The supposed head of the company Cheah started for that project was Lawrence Jones, her boxing coach at a local studio. Not long after they met, she bought him a Porsche and told him he should pursue his dream of owning his own gym.

“It was a nightmare from there,” he said. “I felt obligated to be at her beck and call.” She would wake him up in the middle of the night and demand he drive her to hotel meetings with visiting oil executives still on African time. No business deals panned out.

“She was telling me that her dad was killed in a plane crash that had been hijacked by terrorists,” he recalled. “It was so elaborate. Who would make something up like this?”

After about a year, he cut off contact. Lee Kuan Yew — the first Singapore prime minister, who she claimed was her grandfather — had died, and Jones watched the funeral on television. His whole family was present; Cheah was not among them.

Asked by Ellis how Cheah could afford a lawyer, Hicks said she still has good friends. Present in the gallery was James Lange, a former professional boxer and Redskins coach. In a letter to the court, he said Cheah hired him as a personal trainer and proved herself “impeccable with her word.”

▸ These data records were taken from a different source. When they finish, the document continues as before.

/-- The tiles that follow a gang leave it on its new cores. -/
theorem startFollow_returnedOn {u : State} {h : Gang} (hu : u.gang? gang = some h) (hr : h.returnedOn cs) (g : Gang) (pairs : List (Nat × Nat)) (hs late : List Nat) :
    ∃ h, (u.startFollow gang g pairs hs late).gang? gang = some h ∧ h.returnedOn cs := by
  obtain ⟨hcores, -, hhidden⟩ := hr
  unfold State.startFollow
  extract_lets tile bytes u1 u2
  have h1 : KeepsWork u u1 := (KeepsWork.refl u).foldl (fun _ i hv => (hv.touchState i).modHandle i _) _
  have h2 : KeepsWork u u2 := by
    unfold u2
    split
    · exact h1
    · exact h1.foldl (fun _ p hv => hv.touchSlab _ p.2) _
  exact ⟨{ h with phase := .moving u2.now, follows := hs, late := late, reqs := requests bytes 4, busy := 0 }, by rw [gang?_modGang_self, h2.gang?, hu]; rfl,
    hcores, .inr ⟨_, rfl⟩, hhidden⟩

/-- Once its cores are restored, a gang is on them whether or not tiles follow, and whatever its strands wait for. -/
theorem resumed_returnedOn {u : State} (hu : (u.gang? gang).isSome) (g : Gang) (c : Prop) {_ : Decidable c} (pairs : List (Nat × Nat)) (hs late : List Nat) :
    ∃ h, (cs.foldl (fun s k => (List.range 4).foldl (fun s i => s.rejoinStrand k i) s)
      (if c then u.resumed gang g cs else (u.resumed gang g cs).startFollow gang g pairs hs late)).gang? gang = some h ∧ h.returnedOn cs := by
  obtain ⟨h, hh⟩ := Option.isSome_iff_exists.1 hu
  have hres := gang?_modGang_self u gang fun y => { y with phase := .running, cores := cs, former := g.cores, hidden := [], staged := [], streams := [], victimOf := none }
  rw [hh, Option.map_some] at hres
  have hrejoin (v : State) : KeepsWork v (cs.foldl (fun s k => (List.range 4).foldl (fun s i => s.rejoinStrand k i) s) v) :=
    (KeepsWork.refl v).foldl (fun _ k hv => hv.foldl (fun _ i hw => hw.rejoinStrand k i) _) _
  rw [(hrejoin _).gang?]
  split
  · exact ⟨_, hres, rfl, .inl rfl, rfl⟩
  · exact startFollow_returnedOn hres ⟨rfl, .inl rfl, rfl⟩ g pairs hs late

/-- A save area that is read has none of the three faults that fail the return. -/
theorem readable_not_bad {ε : Type} {b : Bool} {r : Except ε (List Byte × Bool)} {bs : List Byte} (hv : b = false) (hr : r = .ok (bs, false)) :
    ¬(b = true ∨ (∃ e, r = .error e) ∨ ∃ bs, r = .ok (bs, true)) := by
  simp [hv, hr]

theorem gang?_foldl_isSome {β : Type} {f : State → β → State} (hf : ∀ u e, (u.gang? gang).isSome → ((f u e).gang? gang).isSome) (es : List β) {u : State}
    (hu : (u.gang? gang).isSome) : ((es.foldl f u).gang? gang).isSome :=
  List.foldlRecOn es f hu fun u hu e _ => hf u e hu

/-- What a gang that may return comes to: its failure where its save area cannot be read or holds an uncorrectable word, or its return. -/
theorem exec_gangReturn_cases {p : Out → Prop} (hg : s.gang? gang = some g) (hm : s.mayReturn g = true) (hc : s.returnCores g = some cs)
    (hl : s.launch? g.launch = some l) {v : State × Bool} (hv : s.vfetch g.tower g.job (s.saveBase g) g.imageLen = v)
    (hbad : (v.2 = true ∨ (∃ e, v.1.vread g.job (s.saveBase g) g.imageLen = .error e) ∨ ∃ bs, v.1.vread g.job (s.saveBase g) g.imageLen = .ok (bs, true)) →
      p (.next (v.1.sched (.gangFailure gang 0 4))))
    (hok : ∀ bs u, v.2 = false → v.1.vread g.job (s.saveBase g) g.imageLen = .ok (bs, false) → (∃ h, u.gang? gang = some h ∧ h.returnedOn cs) → p (.next u)) :
    p (exec (.gangReturn gang) s) := by
  have hwork : KeepsWork s v.1 := hv ▸ ((OnlyL1.refl s).vfetch _ _ _ _).toKeepsWork
  -- The length of the image stays a variable: with `Gang.imageLen` in place the kernel would evaluate it when it compares two reads.
  suffices h : ∀ len : Gang → Nat, len = Gang.imageLen → p (execGangReturn gang s) from h _ rfl
  intro len hlen
  unfold execGangReturn
  rw [← hlen] at hv hbad hok ⊢
  simp only [hg, hm, hc, hl, hv, Bool.not_true, Bool.false_eq_true, if_false]
  cases hb : v.2 with
  | true => exact hbad (.inl hb)
  | false =>
    cases hr : v.1.vread g.job (s.saveBase g) (len g) with
    | error e => exact hbad (.inr (.inl ⟨e, hr⟩))
    | ok b =>
      obtain ⟨bs, po⟩ := b
      cases po with
      | true => exact hbad (.inr (.inr ⟨bs, hr⟩))
      | false =>
        refine hok bs _ hb hr (resumed_returnedOn ?_ g _ _ _ _)
        rw [(KeepsWork.refl _).spend.gang?]
        refine gang?_foldl_isSome (fun u e hu => ?_) _ (by rw [hwork.gang?, hg]; rfl)
        rw [gang?_modGang_self, Option.isSome_map, (((OnlyL1.refl u).foldl (fun _ ln hw => hw.dropLine e.1 ln) _).toKeepsWork.modCore e.1 _).gang?]
        exact hu

end

/-! ## The end of the moves (R246) -/

theorem serveStates_of_stateq_nil {s : State} {t : Nat} (h : (s.tower t).stateq = []) : s.serveStates t = s := by
  rw [State.serveStates, h]
  rfl

theorem returnTileMovesComplete_running {s : State} {gang d : Nat} {g : Gang} (hg : s.gang? gang = some g) (hp : g.phase = .moving d) (hd : d ≤ s.now)
    (hreqs : g.reqs = []) (hbusy : g.busy = 0) (hawake : g.follows.all s.stateAwake = true)
    (hslabs : ∀ p ∈ s.slabPairs gang g g.former g.cores, (s.tower g.tower).slabAwake p.2 = true) (hlate : g.late = []) (hstop : g.stopAfter = none)
    (hq : (s.tower g.tower).stateq = []) :
    Ends (.returnTileMovesComplete gang) s fun u => (u.gang? gang).map (·.phase) = some .running := by
  have hkeep : KeepsWork s (s.endFollow g (s.slabPairs gang g g.former g.cores)) := (KeepsWork.refl s).endFollow _ _
  have hserve := serveStates_of_stateq_nil ((hkeep.stateq g.tower).trans hq)
  have hall : (s.slabPairs gang g g.former g.cores).all (fun p => (s.tower g.tower).slabAwake p.2) = true := List.all_eq_true.2 hslabs
  refine ⟨_, by simp only [exec, execReturnTileMovesComplete, hg, hp]; rw [if_neg (by simp [hd, hreqs, hbusy, hawake, hall]), hserve, hlate, if_pos ⟨rfl, rfl⟩], ?_⟩
  beta_reduce
  rw [gang?_modGang_self, hkeep.gang?, hg]
  simp [hstop]

/-! ## The failure (R372) -/

theorem exec_gangFailure {s : State} {gang : Nat} {g : Gang} (hg : s.gang? gang = some g) (gsi reason : Nat) :
    let tag := match s.launch? g.launch with | some l => l.htag | none => 0
    let o := if g.phase = .saved then s else s.undoCauses g
    let u := if g.phase = .saved then o else (o.writeItems g.tower g.job (o.saveBase g) (o.gangImage g true)).1
    let x := if g.phase = .saved then g.hidden.getD gsi {} else o.gsiStrand g gsi
    let v := if reason = 3 then { u with selfTestDue := true } else u
    exec (.gangFailure gang gsi reason) s =
      .next ((v.postJob 7 g.job g.tower tag [x.scause, x.sepc, x.sinfo, w64 (gsi % 64 + reason * 256), w64 (s.saveBase g)]).haltLaunch g.launch) := by
  have hundo : KeepsWork s (s.undoCauses g) := (KeepsWork.refl s).foldl (fun _ k hv => hv.foldl (fun _ i hw => hw.modStrand k i _) _) _
  have hbase : (s.undoCauses g).saveBase g = s.saveBase g := by rw [State.saveBase, hundo.launch?]; rfl
  simp only [exec, execGangFailure, hg]
  by_cases hp : g.phase = .saved
  · simp only [if_pos hp] <;> rfl
  · simp only [if_neg hp, hbase, hundo.launch?] <;> rfl

/-- Settles O43: the clauses in turn; a return is its failure where the save area cannot be read, and else leaves the gang on its new cores. -/
theorem gangsStop : Obligations.GangsStop := by
  unfold Obligations.GangsStop
  intro gang gsi reason job g s hg
  refine ⟨preemption_running hg, fun r => exec_preemption_preempting hg, fun j hj hl hp hb he => exec_waitBudgetPreemption_beyond hg hj hl hp hb he,
    fun j hj h => exec_waitBudgetPreemption_within hg hj h, fun j hj hl hh hd => exec_deadlineHalt_beyond hj hl hh hd, fun j hj hd => exec_deadlineHalt_within hj hd,
    fun hm cs l hc hl => ⟨fun hbad => ?_, fun bs hv hr => ?_⟩,
    fun d hp hd hreqs hbusy hawake hslabs hlate hstop hq => returnTileMovesComplete_running hg hp hd hreqs hbusy hawake hslabs hlate hstop hq,
    exec_gangFailure hg gsi reason⟩
  · exact exec_gangReturn_cases (p := fun o => o = .next _) hg hm hc hl rfl (fun _ => rfl) fun bs u hv hr _ => absurd hbad (readable_not_bad hv hr)
  · exact exec_gangReturn_cases (p := fun o => ∃ u, o = .next u ∧ ∃ h, u.gang? gang = some h ∧ h.returnedOn cs) hg hm hc hl rfl (fun h => absurd h (readable_not_bad hv hr)) fun bs u _ _ hu => ⟨u, rfl, hu⟩

end Sys2Proof.Machine
end

section
/-! Proofs about the encodings (R54, R56, R65 to R69). `Statement` and its lemma for each instruction stand in Laws/PerInstr.lean; for the other direction,
a decoder's fields are cut out of the word, and here they are put together again. -/

set_option Elab.async false -- one proof at a time: many at once exhaust the memory of a build

namespace Sys2Proof.Laws.EncodesBack

variable {w e : Nat}

/-- What is read from word w and lend byte e, if anything, is encoded to w without its stop bit and to e. -/
def Reencodes (w e : Nat) (d : Dec) : Prop := ∀ i, d = .ok i → encode i = some (w % 2 ^ 31, e)

theorem unlisted_reencodes : Reencodes w e unlisted := by
  intro i h
  simp [unlisted] at h

theorem dz_reencodes {z x y : Nat} {i : Instr} (hi : encode i = some (x, y)) (h : z = 0 → x = w % 2 ^ 31 ∧ y = e) : Reencodes w e (dz z i) := by
  intro j hj
  unfold dz at hj
  split at hj
  next hz =>
    cases hj
    obtain ⟨rfl, rfl⟩ := h hz
    exact hi
  next => cases hj

theorem guardless_reencodes {g x y : Nat} {i : Instr} (hi : encode i = some (x, y)) (h : g = 0 → x = w % 2 ^ 31 ∧ y = e) : Reencodes w e (guardless g i) := by
  intro j hj
  unfold guardless at hj
  split at hj
  next => cases hj
  next hg =>
    cases hj
    obtain ⟨rfl, rfl⟩ := h (not_not.1 hg)
    exact hi

theorem condCode_of_condOf {n : Nat} {c : Cond} (h : condOf n = some c) : condCode c = n := by
  unfold condOf at h
  split at h <;> cases h <;> rfl

theorem updCode_of_updOf {n : Nat} {u : Upd} (h : updOf n = some u) : updCode u = n := by
  unfold updOf at h
  split at h <;> cases h <;> rfl

theorem aopCode_of_aopOf {n : Nat} {a : Aop} (h : aopOf n = some a) : aopCode a = n := by
  unfold aopOf at h
  split at h <;> cases h <;> rfl

theorem withCond_reencodes {n : Nat} {k : Cond → Dec} (h : ∀ c, condCode c = n → Reencodes w e (k c)) : Reencodes w e (withCond n k) := by
  unfold withCond
  split
  next c hc => exact h c (condCode_of_condOf hc)
  next => exact unlisted_reencodes

theorem withUpd_reencodes {n : Nat} {k : Upd → Dec} (h : ∀ u, updCode u = n → Reencodes w e (k u)) : Reencodes w e (withUpd n k) := by
  unfold withUpd
  split
  next u hu => exact h u (updCode_of_updOf hu)
  next => exact unlisted_reencodes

Another supporter is Martin Scruggs, a former CIA officer who met Cheah through his girlfriend.

“I sincerely believe that the use of the ID’s was an attempt to protect her while she conducted business to provide for herself, her family, and others,” he wrote.

At sentencing, Cheah said little, except that she was sorry to learn Perez’s father had cancer and that she would like to reach out with her sympathies.

Outside the courtroom, Perez asked an FBI agent if he could get a restraining order.

Antonio Olivo and Kareem Copeland contributed to this report.